# Is Corriente a good brand?



## COWCHICK77 (Jun 21, 2010)

That is about what that saddle goes for new and shipped to you. For the price they are good saddles but if you are not interested in a team roping saddle specifically look at their website and give them a call if you find something you like better. Also note that all of their saddles are on Full QH bars(if I remember right).


----------



## Horsecrazy4 (Nov 24, 2012)

I have a corriente roping saddle I love it. Bought it used also from a friend it is 10 yrs old trophy saddle.. Last yr bought my daughter a new barrel saddle from them n she loves it  once we got it everyone was amazed with the quality for the price. Also a really good friend ropes n wife barrel races and both ride in high end saddles (billy cook Santa Fe) and said if they ever get a new saddle they would get a corriente. They are really good saddles and also made in US 
_Posted via Mobile Device_


----------



## Wanstrom Horses (Dec 23, 2012)

Corrientes are fine starter saddles.
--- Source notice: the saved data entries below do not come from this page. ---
-- ==== Sys2Proof/Machine/Bus.lean ====
section
/-! DEFINITION. Host bus transactions: the address map, the read and write rule of every register and window, the busy
window, and one turn of the host (20_memory.md R60 to R68; 10_state.md R22 to R42). -/

namespace Sys2Proof.Machine

/-- What an aligned block offset names (R65). -/
inductive Target where
  | id | cmd | status | config | symCount | byteCount | resPad | resNbits | errInfo
  | capsSym | capsByte | capsCode
  /-- CT_CODE[c]. -/
  | ctCode (c : Byte)
  /-- CT_META[c]. -/
  | ctMeta (c : Byte)
  /-- Word `k` of the SYM_BUF window. -/
  | symWindow (k : Nat)
  /-- Word `k` of the BYTE_BUF window. -/
  | byteWindow (k : Nat)
  /-- A reserved offset (R35). -/
  | reserved
deriving DecidableEq, Repr

/-- The registers of R22, by word index (offset / 4). -/
def registerTarget (k : Nat) : Target :=
  match k with
  | 0 => .id
  | 1 => .cmd
  | 2 => .status
  | 3 => .config
  | 4 => .symCount
  | 5 => .byteCount
  | 6 => .resPad
  | 7 => .resNbits
  | 8 => .errInfo
  | 9 => .capsSym
  | 10 => .capsByte
  | 11 => .capsCode
  | _ => .reserved

/-- The code table: CT_CODE[c] at 0x400 + 8c, CT_META[c] at 0x404 + 8c; `d` is the offset from 0x400 (R41, R42). -/
def tableTarget (d : Nat) : Target :=
  if d % 8 < 4 then .ctCode (BitVec.ofNat 8 (d / 8)) else .ctMeta (BitVec.ofNat 8 (d / 8))

/-- The address map of R65, for an aligned offset below 0x40000. -/
def targetOf (a : Nat) : Target :=
  if a < 0x400 then registerTarget (a / 4)
  else if a < 0xC00 then tableTarget (a - 0x400)
  else if a < 0x10000 then .reserved
  else if a < 0x20000 then .symWindow ((a - 0x10000) / 4)
  else if a < 0x30000 then .byteWindow ((a - 0x20000) / 4)
  else .reserved

/-- `IsReserved` of R64. -/
def isReserved (t : Target) : Bool := t == .reserved

/-- `DefinedWhileBusy` of R64. -/
def definedWhileBusy (t : Target) : Bool :=
  match t with
  | .id | .cmd | .status | .config | .capsSym | .capsByte | .capsCode | .reserved => true
  | _ => false

/-- The constant ID reads (R23). -/
def idWord : Word := 0x48425001#32

/-- The constant CAPS_CODE reads: SYM_W in bits 15:8, MAX_CODE_LEN in bits 7:0 (R34). -/
def capsCodeWord : Word := 0x00000820#32

/-- `ReadWord` of R64: the read rule of each register (R23 to R34, R41, R42) and window (R66). -/
def readTarget (t : Target) (s : State) : Word :=
  match t with
  | .id => idWord
  | .cmd => 0#32
  | .status => statusWord s.status
  | .config => configWord s.config
  | .symCount => s.symCount
  | .byteCount => s.byteCount
  | .resPad => s.resPad.setWidth 32
  | .resNbits => s.resNbits
  | .errInfo => s.errInfo
  | .capsSym => BitVec.ofNat 32 s.params.symDepth
  | .capsByte => BitVec.ofNat 32 s.params.byteDepth
  | .capsCode => capsCodeWord
  | .ctCode c => ctCode s c
  | .ctMeta c => metaWord (ctValid s c) (ctLen s c)
  | .symWindow k => readWindow s.params.symDepth (symRead s) k
  | .byteWindow k => readWindow s.params.byteDepth (byteRead s) k
  | .reserved => 0#32

/-- `WriteWord` of R64: the write rule of each register and window. A read-only register ignores the write. -/
def writeTarget (t : Target) (v : Word) (s : State) : State :=
  match t with
  | .cmd => accept v s
  | .status => writeStatus v s
  | .config => { s with config := configOfWord v }
  | .symCount => { s with symCount := v }
  | .byteCount => { s with byteCount := v }
  | .ctCode c => { s with ct := ctSet s.ct c (entrySetCode v (ctGet s.ct c)) }
  | .ctMeta c => { s with ct := ctSet s.ct c (entrySetMeta v (ctGet s.ct c)) }
  | .symWindow k => { s with symBuf := writeWindow s.params.symDepth s.symBuf k v }
  | .byteWindow k => { s with byteBuf := writeWindow s.params.byteDepth s.byteBuf k v }
  | .id | .resPad | .resNbits | .errInfo | .capsSym | .capsByte | .capsCode | .reserved => s

/-- A transaction the block answers with ERROR (R61, R62, R64). -/
def isBadAccess (width : Width) (a : Nat) : Bool :=
  width != .w32 || a % 4 != 0 || decide (Config.blockSize ≤ a)

/-- `HostAccess(READ, a)` of R64. A read of an offset that is undefined while BUSY = 1 draws a fresh free word (R67).
DESIGN CHOICE (log 16): so does a read of a window word beyond the depth, where D28 says such a word reads 0. -/
def busRead (width : Width) (a : Nat) (s : State) : State × Resp :=
  if isBadAccess width a then (s, .error)
  else if s.status.busy && !definedWhileBusy (targetOf a) then
    ({ s with draws := s.draws + 1 }, .data (Config.freeBusyWord s.draws))
  else (s, .data (readTarget (targetOf a) s))

/-- `HostAccess(WRITE, a, v)` of R64. DESIGN CHOICE (log 16): while BUSY = 1 a write to a window word beyond the depth sets
OVR as R64 and R68 say, where D28 says such a word never sets it. -/
def busWrite (width : Width) (a : Nat) (v : Word) (s : State) : State × Resp :=
  if isBadAccess width a then (s, .error)
  else if isReserved (targetOf a) then (s, .okay)
  else if s.status.busy && targetOf a != .status then (overrun s, .okay)
  else (writeTarget (targetOf a) v s, .okay)

/-- The block offset of a host address, `none` where the address does not reach the block (R60). -/
def hostOffset (p : Params) (addr : Nat) : Option Nat :=
  if p.blockBase ≤ addr ∧ addr < p.blockBase + Config.blockSize then some (addr - p.blockBase) else none

/-- The host is answered. -/
def answer (r : Resp) (s : State) : State := { s with received := r :: s.received }

/-- Perform a transaction at a host address and answer it. -/
def transact (addr : Nat) (access : Nat → State → State × Resp) (s : State) : State :=
  match hostOffset s.params addr with
  | none => answer .notReached s
  | some a => answer (access a s).2 (access a s).1

/-- Whether a read of STATUS ends the loop `wait` of R111: bit 0 of the value read is 0. -/
def waitEnds (r : Resp) : Bool :=
  match r with
  | .data v => !v.getLsbD 0
  | _ => false

/-- One event of the host (R72): its next operation, in issue order. `wait` stays the next operation until a read of
STATUS shows BUSY = 0. A host with nothing to do does nothing. -/
def hostTurn (s : State) : State :=
  match s.prog with
  | [] => s
  | .read width addr :: rest => transact addr (busRead width) { s with prog := rest }
  | .write width addr v :: rest => transact addr (fun a => busWrite width a v) { s with prog := rest }
  | .wait :: rest =>
    let r := (busRead .w32 0x008 s).2
    answer r (if waitEnds r then { s with prog := rest } else s)

end Sys2Proof.Machine
end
They are usually solid and built pretty well, they are a factory made saddle, so they may have minor flaws here and there but overall they are great for a starter saddle for everyday riding. Looks like its in good condition to me.


----------



## farmersdaughter99 (Jan 4, 2013)

I'm just going to mostly be trail riding, training, and working around the ranch in this saddle so I think it would work ,but if they sell at that price new maybe I'll give them call.


----------



## Horsecrazy4 (Nov 24, 2012)

When u call them u will talk to the people that make them and they r very nice.. And yes u can get a new one for that price or cheaper  for my daughters it cost $550 shipped to my door and it came w a really cool hat lol that was to Indiana
_Posted via Mobile Device_


----------



## farmersdaughter99 (Jan 4, 2013)

Ok, thank you so much!!! What kind of saddle did you get for you daughter, horsecrazy4? A hat too is awesome!!


----------



## Poseidon (Oct 1, 2010)

I have one that I love. Like mentioned, they are very nice quality for the price. The only downside has been mentioned: they only make 7" gullets, so if you don't have a wide horse, they probably won't be the company for you.

I have a barrel saddle that I use for trail riding and enjoy, so I can't speak for their ranch saddles. The user Smrobs uses one for ranch work and she is a big advocate for them.


----------



## Horsecrazy4 (Nov 24, 2012)

This is the barrel saddle I bought her  ya my hubby is always saying he got the saddle free and paid for hat lol.







.








_Posted via Mobile Device_


----------



## farmersdaughter99 (Jan 4, 2013)

Cute!!! Thanks for the pics!!


----------



## Horsecrazy4 (Nov 24, 2012)

Ty  no problem ur welcome
_Posted via Mobile Device_


----------



## 2BigReds (Oct 7, 2011)

I got a Corriente reining saddle for $650 shipped to California, brand new, from their bargain bin and I've heard that their customs aren't much more than that. Yes it has a few minor flaws, but nobody notices when they see how shiny and pretty it is! 

AND it fits my horse way better than my old saddles. I had to ride him exclusively bareback for almost three months! :shock: As mentioned before though, FQHB w/7" gullet is all they come in. If that'll fit your horse, I'd go for it for sure. 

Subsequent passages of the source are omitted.